Sıtmaya Razı Ediyorlar

Muhakkak ki şeytanın en büyük silahı, insanların yüreğine saldığı korku ve endişedir. İnsanları sürekli açlıkla, yoksullukla, hastalıkla, gelecek endişesiyle, ölümle korkutur. İnsanlar korktukça, şeytanın oyuncağı haline gelirler. Bu korkunun şeytandan geldiğini bir çok insan fark edemez. Bu korku ve endişelerin en büyük zararı, insan bünyesini tedavisi güç hastalıklara maruz bırakmasıdır.
İnsan kılığında gezen şeytanlar da bunu fark etmiş olmalılar ki artık insanları korkutarak kontrol altına alıyor ve bu yolla hesapsız paralar kazanıyorlar. Bu korku ve endişeler yüzünden yaşanan depresyon, kaygı bozukluğu ve benzer psikolojik hastalıklar son yıllarda tüm dünyada en üst düzeyde görülüyor. Geçen yıl yalnız ülkemizde 60 milyon kutu antidepresan ilaç kullanılmış. Elbette şeytanın kazancı bu kadarla sınırlı değil.
Tıp literatürüne tüm hastalıkların başına eklenebilen “başlangıç” diye, bir ön ek dahil ettiler. Her hastalığın bir başlangıç evresi olduğunu düşündürerek, insanlar korkutuluyor. Oysa hastalık bünyede ya vardır ya da yoktur. Bunları ben söylemiyorum, neyse ki aklı başında birkaç hekim var. Sürekli hem hasta olduğunu düşünen insanları, hem de meslektaşlarını uyarıyorlar ama dinleyen kim. Kendini biraz iyi hissetmeyen, sabah erkenden soluğu hastanede alıyor. Sonra gereksiz tahliller ve gereksiz tetkikler birbirini izliyor. Yine kullanılan dünya kadar gereksiz ilaç. Böylelikle ilaç ve medikal üreten firmalar paraya para demiyorlar.
Şekerden ekmekten, paketlenmiş gıdalardan uzak durun diyenleri, kimsenin dikkate aldığı yok. Sofraya alkollü ve asitli içecek olmadan oturmayanların sayısı oldukça fazla. Hala margarini iştahla yiyenler var. Abur cubur diye tanımlanan bisküvi çeşitlerini eskiden yalnız çocuklar yerdi. Şimdilerde yediden yetmişe herkes zevkle tüketiyor. İnsanlar kendilerini değil de bünyelerinde hastalık besliyorlar sanki. Endüstriyel gıdalar ilaç sanayisine yeni hastalar hazırlıyorlar. İnsanları korkutarak ilaç satan şeytani varlıklar, zararlı gıdaların reklamını yaparak satıyorlar.

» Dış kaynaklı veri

theorem State.lvFinish_kept {κ : Fixed} {s : State} (p : Nat) (ph : Nat) (l : Nat) (i : SliceId) (part : Part) (byLease : Bool) (hk : Kept κ s) :
    Kept κ (State.lvFinish s p ph l i part byLease) := by
  unfold State.lvFinish
  repeat' (first
      | with_reducible assumption | with_reducible apply State.pushRec_kept | with_reducible apply State.sendPart_kept
      | with_reducible apply State.noteDone_kept | with_reducible apply State.modLv_kept | with_reducible apply State.bumpLv_kept
      | with_reducible apply State.lvConverted_kept | with_reducible apply State.lvTop_kept | with_reducible apply State.done_kept
      | with_reducible apply Kept.ite | (intro _ _ _) | (intro _ _) | (intro _) | exact KeptOpt.of rfl (by with_reducible assumption)
      | exact KeptPair.of rfl (by with_reducible assumption) | with_reducible apply KeptOpt.ite
      | with_reducible refine KeptOpt.mapState ?_ (fun _ _ => ?_) | with_reducible refine KeptOpt.map (fun _ => ?_)
      | with_reducible apply KeptOpt.some | with_reducible exact KeptOpt.none | with_reducible apply KeptPair.ite
      | with_reducible apply KeptPair.some | with_reducible exact KeptPair.none
      | (extract_lets +onlyGivenNames x
         first
         | (refine Kept.cut (k := κ) (s := x) ?_ ?_; subst x; rotate_left; intro hx; clear_value x; revert x; intro _ _)
         | (refine KeptOpt.cut (k := κ) (o := x) ?_ ?_; subst x; rotate_left; intro hx; clear_value x; revert x; intro _ _)
         | (refine KeptPair.cut (k := κ) (o := x) ?_ ?_; subst x; rotate_left; intro hx; clear_value x; revert x; intro _ _)
         | (clear_value x; revert x; intro _))
      | dsimp -zeta only | split | simp -zeta only [Kept.mk_iff])

theorem State.lvCheck_kept {κ : Fixed} {s : State} (p : Nat) (ph : Nat) (l : Nat) (i : SliceId) (hk : Kept κ s) :
    Kept κ (State.lvCheck s p ph l i) := by
  unfold State.lvCheck
  repeat' (first
      | with_reducible assumption | with_reducible apply State.dropLv_kept | with_reducible apply State.lvFinish_kept
      | with_reducible apply Kept.ite | dsimp -zeta only | split)

theorem State.lvRootMerge_kept {κ : Fixed} {s : State} (p : Nat) (ph : Nat) (l : Nat) (i : SliceId) (q : Part) (src : SrcAddr) (pk : Option Packet) (hk : Kept κ s) :
    KeptOpt κ (State.lvRootMerge s p ph l i q src pk) := by
  unfold State.lvRootMerge
  repeat' (first
      | with_reducible assumption | with_reducible apply State.ctxFailure_kept | with_reducible apply State.refusePiece_kept
      | with_reducible apply State.collNack_kept | with_reducible apply State.bumpLv_kept | with_reducible apply State.dropLv_kept
      | with_reducible apply State.addLv_kept | with_reducible apply State.lvJoin_kept | with_reducible apply State.lvCheck_kept
      | with_reducible apply State.done_kept | with_reducible apply Kept.ite | refine Kept.of_snd (by with_reducible assumption) ?_
      | refine Kept.of_fst (by with_reducible assumption) ?_ | refine KeptPair.of (by with_reducible assumption) ?_
      | with_reducible apply KeptOpt.ite | with_reducible refine KeptOpt.mapState ?_ (fun _ _ => ?_)
      | with_reducible refine KeptOpt.map (fun _ => ?_) | with_reducible apply KeptOpt.some | with_reducible exact KeptOpt.none
      | with_reducible apply KeptOpt.getD | exact KeptOpt.of rfl (by with_reducible assumption)
      | exact KeptPair.of rfl (by with_reducible assumption) | with_reducible apply KeptPair.ite | with_reducible apply KeptPair.some
      | with_reducible exact KeptPair.none
      | (extract_lets +onlyGivenNames x
         first
         | (refine Kept.cut (k := κ) (s := x) ?_ ?_; subst x; rotate_left; intro hx; clear_value x; revert x; intro _ _)
         | (refine Kept.cut1 (k := κ) (s := x) ?_ ?_; subst x; rotate_left; intro hx; clear_value x; revert x; intro _ _)
         | (refine Kept.cut2 (k := κ) (s := x) ?_ ?_; subst x; rotate_left; intro hx; clear_value x; revert x; intro _ _)
         | (refine KeptOpt.cut (k := κ) (o := x) ?_ ?_; subst x; rotate_left; intro hx; clear_value x; revert x; intro _ _)
         | (refine KeptPair.cut (k := κ) (o := x) ?_ ?_; subst x; rotate_left; intro hx; clear_value x; revert x; intro _ _)
         | (clear_value x; revert x; intro _))
      | dsimp -zeta only | split | simp -zeta only [Kept.mk_iff])

theorem State.lvLack_kept {κ : Fixed} {s : State} (p : Nat) (w : LvSlot) (isOver : Bool) (hk : Kept κ s) :
    Kept κ (State.lvLack s p w isOver) := by
  unfold State.lvLack
  repeat' (first
      | with_reducible assumption | with_reducible apply State.owe_kept | with_reducible apply State.lvOwe_kept
      | with_reducible apply State.addLv_kept | with_reducible apply State.lvOnward_kept | with_reducible apply State.lvToRoot_kept
      | with_reducible apply Kept.ite | (intro _ _ _) | (intro _ _) | (intro _)
      | (extract_lets +onlyGivenNames x
         first
         | (refine Kept.cut (k := κ) (s := x) ?_ ?_; subst x; rotate_left; intro hx; clear_value x; revert x; intro _ _)
         | (subst x))
      | dsimp -zeta only | split | simp -zeta only [Kept.mk_iff])

theorem State.lvHalf_kept {κ : Fixed} {s : State} (p : Nat) (w : LvSlot) (isOver : Bool) (hk : Kept κ s) :
    Kept κ (State.lvHalf s p w isOver) := by
  unfold State.lvHalf
  repeat' (first
      | with_reducible assumption | with_reducible apply State.refusePiece_kept | with_reducible apply State.setLvOwn_kept
      | with_reducible apply State.lvOnward_kept | with_reducible apply State.lvToRoot_kept | with_reducible apply State.lvJoin_kept
      | with_reducible apply State.lvLack_kept | with_reducible apply Kept.ite | (intro _ _ _) | (intro _ _) | (intro _)
      | refine Kept.of_snd (by with_reducible assumption) ?_ | refine Kept.of_fst (by with_reducible assumption) ?_
      | refine KeptPair.of (by with_reducible assumption) ?_ | exact KeptOpt.of rfl (by with_reducible assumption)
      | exact KeptPair.of rfl (by with_reducible assumption) | with_reducible apply KeptOpt.ite
      | with_reducible refine KeptOpt.mapState ?_ (fun _ _ => ?_) | with_reducible refine KeptOpt.map (fun _ => ?_)
      | with_reducible apply KeptOpt.some | with_reducible exact KeptOpt.none | with_reducible apply KeptPair.ite
      | with_reducible apply KeptPair.some | with_reducible exact KeptPair.none
      | (extract_lets +onlyGivenNames x
         first
         | (refine Kept.cut (k := κ) (s := x) ?_ ?_; subst x; rotate_left; intro hx; clear_value x; revert x; intro _ _)
         | (refine Kept.cut1 (k := κ) (s := x) ?_ ?_; subst x; rotate_left; intro hx; clear_value x; revert x; intro _ _)
         | (refine Kept.cut2 (k := κ) (s := x) ?_ ?_; subst x; rotate_left; intro hx; clear_value x; revert x; intro _ _)
         | (refine KeptOpt.cut (k := κ) (o := x) ?_ ?_; subst x; rotate_left; intro hx; clear_value x; revert x; intro _ _)
         | (refine KeptPair.cut (k := κ) (o := x) ?_ ?_; subst x; rotate_left; intro hx; clear_value x; revert x; intro _ _)
         | (subst x))
      | dsimp -zeta only | split | simp -zeta only [Kept.mk_iff])

theorem State.lvAvail_kept {κ : Fixed} {s : State} (p : Nat) (ph : Nat) (l : Nat) (i : SliceId) (hk : Kept κ s) :
    Kept κ (State.lvAvail s p ph l i) := by
  unfold State.lvAvail
  repeat' (first
      | with_reducible assumption | with_reducible apply State.setLvOwn_kept | with_reducible apply State.dropLv_kept
      | with_reducible apply State.lvOnward_kept | with_reducible apply State.lvToRoot_kept
      | with_reducible apply State.lvRootMerge_kept | with_reducible apply State.lvHalf_kept | with_reducible apply Kept.ite
      | refine KeptOpt.of (by with_reducible assumption) ?_ | exact KeptOpt.of rfl (by with_reducible assumption)
      | exact KeptPair.of rfl (by with_reducible assumption) | with_reducible apply KeptOpt.ite
      | with_reducible refine KeptOpt.mapState ?_ (fun _ _ => ?_) | with_reducible refine KeptOpt.map (fun _ => ?_)
      | with_reducible apply KeptOpt.some | with_reducible exact KeptOpt.none | with_reducible apply KeptPair.ite
      | with_reducible apply KeptPair.some | with_reducible exact KeptPair.none
      | (extract_lets +onlyGivenNames x
         first
         | (refine Kept.cut (k := κ) (s := x) ?_ ?_; subst x; rotate_left; intro hx; clear_value x; revert x; intro _ _)
         | (refine KeptOpt.cut (k := κ) (o := x) ?_ ?_; subst x; rotate_left; intro hx; clear_value x; revert x; intro _ _)
         | (refine KeptPair.cut (k := κ) (o := x) ?_ ?_; subst x; rotate_left; intro hx; clear_value x; revert x; intro _ _)
         | (clear_value x; revert x; intro _))
      | dsimp -zeta only | split | simp -zeta only [Kept.mk_iff])

theorem State.lvConvert_kept {κ : Fixed} {s : State} (p : Nat) (i : SliceId) (hk : Kept κ s) :
    Kept κ (State.lvConvert s p i) := by
  unfold State.lvConvert
  repeat' (first
      | with_reducible assumption | with_reducible apply State.setLvOwn_kept | with_reducible apply State.lvConverted_kept
      | with_reducible apply State.lvAvail_kept | with_reducible apply Kept.ite | exact KeptOpt.of rfl (by with_reducible assumption)
      | exact KeptPair.of rfl (by with_reducible assumption) | with_reducible apply KeptOpt.ite
      | with_reducible refine KeptOpt.mapState ?_ (fun _ _ => ?_) | with_reducible refine KeptOpt.map (fun _ => ?_)
      | with_reducible apply KeptOpt.some | with_reducible exact KeptOpt.none | with_reducible apply KeptPair.ite
      | with_reducible apply KeptPair.some | with_reducible exact KeptPair.none
      | (extract_lets +onlyGivenNames x
         first
         | (refine Kept.cut (k := κ) (s := x) ?_ ?_; subst x; rotate_left; intro hx; clear_value x; revert x; intro _ _)
         | (refine KeptOpt.cut (k := κ) (o := x) ?_ ?_; subst x; rotate_left; intro hx; clear_value x; revert x; intro _ _)
         | (refine KeptPair.cut (k := κ) (o := x) ?_ ?_; subst x; rotate_left; intro hx; clear_value x; revert x; intro _ _)
         | (clear_value x; revert x; intro _))
      | dsimp -zeta only | split | simp -zeta only [Kept.mk_iff])

theorem State.lvStage_kept {κ : Fixed} {s : State} (p : Nat) (ph : Nat) (l : Nat) (i : SliceId) (q : Part) (hk : Kept κ s) :
    KeptOpt κ (State.lvStage s p ph l i q) := by
  unfold State.lvStage
  repeat' (first
      | with_reducible assumption | with_reducible apply State.refusePiece_kept | with_reducible apply State.setLvOwn_kept
      | with_reducible apply State.lvOwnLate_kept | with_reducible apply State.lvRootMerge_kept
      | with_reducible apply State.lvAvail_kept | with_reducible apply State.lvConvert_kept | with_reducible apply Kept.ite
      | (intro _ _ _) | (intro _ _) | (intro _) | refine KeptOpt.of (by with_reducible assumption) ?_
      | with_reducible apply KeptOpt.ite | with_reducible refine KeptOpt.mapState ?_ (fun _ _ => ?_)
      | with_reducible refine KeptOpt.map (fun _ => ?_) | with_reducible apply KeptOpt.some | with_reducible exact KeptOpt.none
      | with_reducible apply KeptOpt.getD | exact KeptOpt.of rfl (by with_reducible assumption)
      | exact KeptPair.of rfl (by with_reducible assumption) | with_reducible apply KeptPair.ite | with_reducible apply KeptPair.some
      | with_reducible exact KeptPair.none
      | (extract_lets +onlyGivenNames x
         first
         | (refine Kept.cut (k := κ) (s := x) ?_ ?_; subst x; rotate_left; intro hx; clear_value x; revert x; intro _ _)
         | (refine KeptOpt.cut (k := κ) (o := x) ?_ ?_; subst x; rotate_left; intro hx; clear_value x; revert x; intro _ _)
         | (refine KeptPair.cut (k := κ) (o := x) ?_ ?_; subst x; rotate_left; intro hx; clear_value x; revert x; intro _ _)
         | (subst x))
      | dsimp -zeta only | split | simp -zeta only [Kept.mk_iff])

Toplumları korkutarak mecbur ettikleri aşıların foyası sonunda ortaya çıktı. Ama pes etmiyorlar, insanları kurguladıkları yeni korku senaryolarına inandırmaya çalışıyorlar. Daha güçlü ve daha ölümcül virüslerin yolda olduğunu söylüyorlar. Daha kapsamlı aşılar geliştirmekle meşgul olduklarını söylemeyi de ihmal etmiyorlar. İllaki hepinizi aşılayacağız, aşı olmazsanız beslenme yoluyla bu sıvıyı vereceğiz diyorlar. Ölümü gösterip sıtmaya razı etmenin geldiği son nokta böyle. Yüce Dinimizin Kitabı, “Cinlerden ve insanlardan; insanların kalplerine vesvese veren sinsi vesvesecinin kötülüğünden, insanların Rabbine, insanların Melik’ine, insanların İlah’ına sığınırım.” mealindeki ayetlerle şeytani güçlerin oyunlarına karşı bizleri uyarıyor.